Take allergies to pets as an example. Most people have no allergy what-so-ever. A subset of people has such strong allergies they cannot be near someone who has cat fur on their sweater. Others are able to adapt after continued exposure and either end up having no symptoms or their reactions are so minimal they do not inhibit enjoying these animals. Using this kind of approach should produce much more reliable results as to how to mitigate any negative results from this industry. The underlying concept is that when a new entertainment industry is introduced, some in the public may initially overspend to enjoy this new activity; but, over time, this will level off and the preponderance of the public will enjoy this leisure interest responsibly.

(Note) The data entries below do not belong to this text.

-- ==== Sys2Proof/Laws/PerInstr.lean ====
section
/-!
SUPPORT. Family RoundTrip: decoding the encoding of a well-formed instruction gives it back, one lemma per constructor.
-/
namespace Sys2Proof.Laws.RoundTrip
set_option linter.unusedSimpArgs false

def Statement (i : Instr) : Prop := wellFormed i = true → encode i ≠ .event → decode (encode i) = some i
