/-- Settles O33: both loop forms through `openBLoop`, with no entry of the queue taken and with one; the other transfers by their condition and
the return stack. -/
theorem broadcastTransfers : Obligations.BroadcastTransfers := by
  intro s bl rt cnt last cnd off next e label go opened passed holds
  have hholds : s.bcond cnd = true ↔ holds := s.bcond_iff cnd
  have hlabel : bcastTarget s.cur.hdr off = label := bcastTarget_eq ..
  have hgo (f : Body → Body) (a : VA) : go ((s.modMe f).goto a) f a := ⟨_, becomes_modMe s f, rfl⟩
  have hopened {n : BitVec 32} (hn : n ≠ 0) (k : Nat) : opened n k (openBLoop bl rt n last (s.dropCtq k)) := by
    rw [openBLoop_of_count bl rt last k hn]
    exact hgo ..
  have hpassed {h : BitVec 32} {len : Nat} (hcached : s.cores[s.cur.core].cachedWord true e = some h) (hlen : bcastLength h = some len) (k : Nat) :
      passed len k (openBLoop bl rt 0 last (s.dropCtq k)) := by
    rw [openBLoop_of_zero bl rt last k hcached hlen]
    exact hgo ..
  have hbloop : exec (.bloop bl rt cnt last) s = .next (openBLoop bl rt (cnt.setWidth 32) last (s.dropCtq 0)) := by
    rw [State.dropCtq_zero]
    rfl
  have hbloopCtq {v : BitVec 64} {rest : List (BitVec 64)} (hqueue : s.pre.ctq = v :: rest) :
      exec (.bloopCtq bl rt last) s = .next (openBLoop bl rt (v.setWidth 32) last (s.dropCtq 1)) := by
    rw [← extractLsb'_zero]
    exact congrArg Host.Outcome.next (popCtq_of_cons hqueue _)
  have hidle {t : State} (h : ¬ holds) : Host.Outcome.next (if s.bcond cnd then t else s) = (.next s : Result) := by
    rw [if_neg (mt hholds.mp h)]
  refine ⟨fun hcnt => ?bloopOpened, fun h len hcnt hcached hlen => ?bloopPassed, fun hqueue => ?ctqEmpty, fun v rest hqueue hv => ?ctqOpened,
    fun v rest h len hqueue hv hcached hlen => ?ctqPassed, fun htaken => ?branch, hidle, hidle, fun htaken hroom => ?call,
    fun r rest hstack => ⟨_, execBret_of_cons hstack, hgo ..⟩, fun htrap hslot => ⟨fun htaken hfull => ?full, fun hstack => ?empty⟩⟩
  case bloopOpened =>
    have hwide : cnt.setWidth 32 ≠ 0 := by bv_omega
    exact ⟨_, hbloop, hopened hwide 0⟩
  case bloopPassed =>
    subst hcnt
    exact ⟨_, hbloop, hpassed hcached hlen 0⟩
  case ctqEmpty =>
    rw [← State.holdFor_stall]
    exact congrArg Host.Outcome.next (popCtq_of_empty hqueue _)
  case ctqOpened => exact ⟨_, hbloopCtq hqueue, hopened hv 1⟩
  case ctqPassed =>
    refine ⟨_, hbloopCtq hqueue, ?_⟩
    rw [hv]
    exact hpassed hcached hlen 1
  case branch =>
    refine ⟨_, congrArg Host.Outcome.next (if_pos (hholds.mpr htaken)), s, ⟨⟨rfl, fun _ _ => rfl, rfl⟩, rfl⟩, ?_⟩
    rw [hlabel]
    rfl
  case call =>
    refine ⟨_, execBcall_of_room off (hholds.mpr htaken) hroom, ?_⟩
    rw [hlabel]
    exact hgo ..
  case full => exact ⟨_, execBcall_of_full off (hholds.mpr htaken) hfull, State.raise_of_control htrap hslot _ _⟩
  case empty => exact ⟨_, execBret_of_empty hstack, State.raise_of_control htrap hslot _ _⟩

/-! Stage predicates of the broadcast sequencer (R217, R218) -/

/-- Predicate 0 is constant (R215). -/
theorem Body.setSp_eq (b : Body) (n : Fin 8) (v : Bool) :
    b.setSp n v = { b with sp := Vec.ofFn fun i => if i.val ≠ 0 ∧ i = n then v else b.sp[i] } := by
  have hsame : b.setSp n v = { b with sp := (b.setSp n v).sp } := by
    unfold Body.setSp
    split <;> rfl
  rw [hsame]
  refine congrArg (fun x => ({ b with sp := x } : Body)) (Vector.ext fun i hi => ?_)
  rw [Vec.getElem_ofFn, Body.setSp]
  by_cases hn : n.val = 0
  · rw [if_pos hn, if_neg fun h => h.1 ((congrArg Fin.val h.2).trans hn)]
    rfl
  · rw [if_neg hn, Vector.getElem_set]
    by_cases hin : n.val = i
    · rw [if_pos hin, if_pos ⟨fun h => hn (hin.trans h), Fin.ext hin.symm⟩]
    · rw [if_neg hin, if_neg fun h => hin (congrArg Fin.val h.2).symm]
      rfl

theorem foldl_setSp (v : Fin 8 → Bool) (l : List (Fin 8)) (b : Body) :
    l.foldl (fun b n => b.setSp n (v n)) b = { b with sp := Vec.ofFn fun i => if i.val ≠ 0 ∧ i ∈ l then v i else b.sp[i] } := by
  induction l generalizing b with
  | nil =>
    refine congrArg (fun x => ({ b with sp := x } : Body)) (Vector.ext fun i hi => ?_)
    simp
  | cons n l ih =>
    rw [List.foldl_cons, ih, Body.setSp_eq]
    refine congrArg (fun x => ({ b with sp := x } : Body)) (Vector.ext fun i hi => ?_)
    simp only [Vec.getElem_ofFn, Fin.getElem_fin, List.mem_cons]
    by_cases hin : (⟨i, hi⟩ : Fin 8) = n
    · subst hin
      by_cases hzero : i = 0
      · simp [hzero]
      · simp [hzero]
    · simp [hin]

theorem popTo_sp (v : BitVec 64) (s : State) :
    popTo .sp v s = s.modMe fun b => { b with sp := Vec.ofFn fun i => if i.val ≠ 0 then v.getLsbD i.val else b.sp[i] } := by
  simp only [popTo, foldl_setSp, List.mem_finRange, and_true]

Finally, who is the target market for those interested in incorporating slots into the gaming industry? The Federal Reserve Bank of St. Louis found that the general population is between 51 and 60 years old and women outnumber men 55% to 45%. “Forty-six percent of gamblers graduated or attended college, compared with 43 percent of the general population.” While any group may participate in illegal activities, the likelihood is low that illicit drugs or prostitution will be rampant – especially considering that women outnumber men.


Further, “[t]he evidence on the financial burden of gambling is mixed. One early study using a national survey found high-income gamblers spend a greater percentage of their income on gambling than do lower-income gamblers – thus, high-income gamblers bear a greater financial burden than lower-income gamblers.” “While the evidence is relatively clear that the average casino patron is not lower income, the financial burden of casino gambling undoubtedly differs by location and should be analyzed on a case-by-case basis.”


This brings us back to our original point about generating tax income for the state. This form of activity is a choice of entertainment, not a forced tax on necessities like food or fuel. The “real” risk of criminal activity is nominal. And, those adversely affected are a small percentage of the public with requirements by the state to pay an additional tax to both help and prevent these events.


Gaming is a long-time established activity by the state. Adding slots should not pose a serious dilemma that cannot be mitigated or overcome.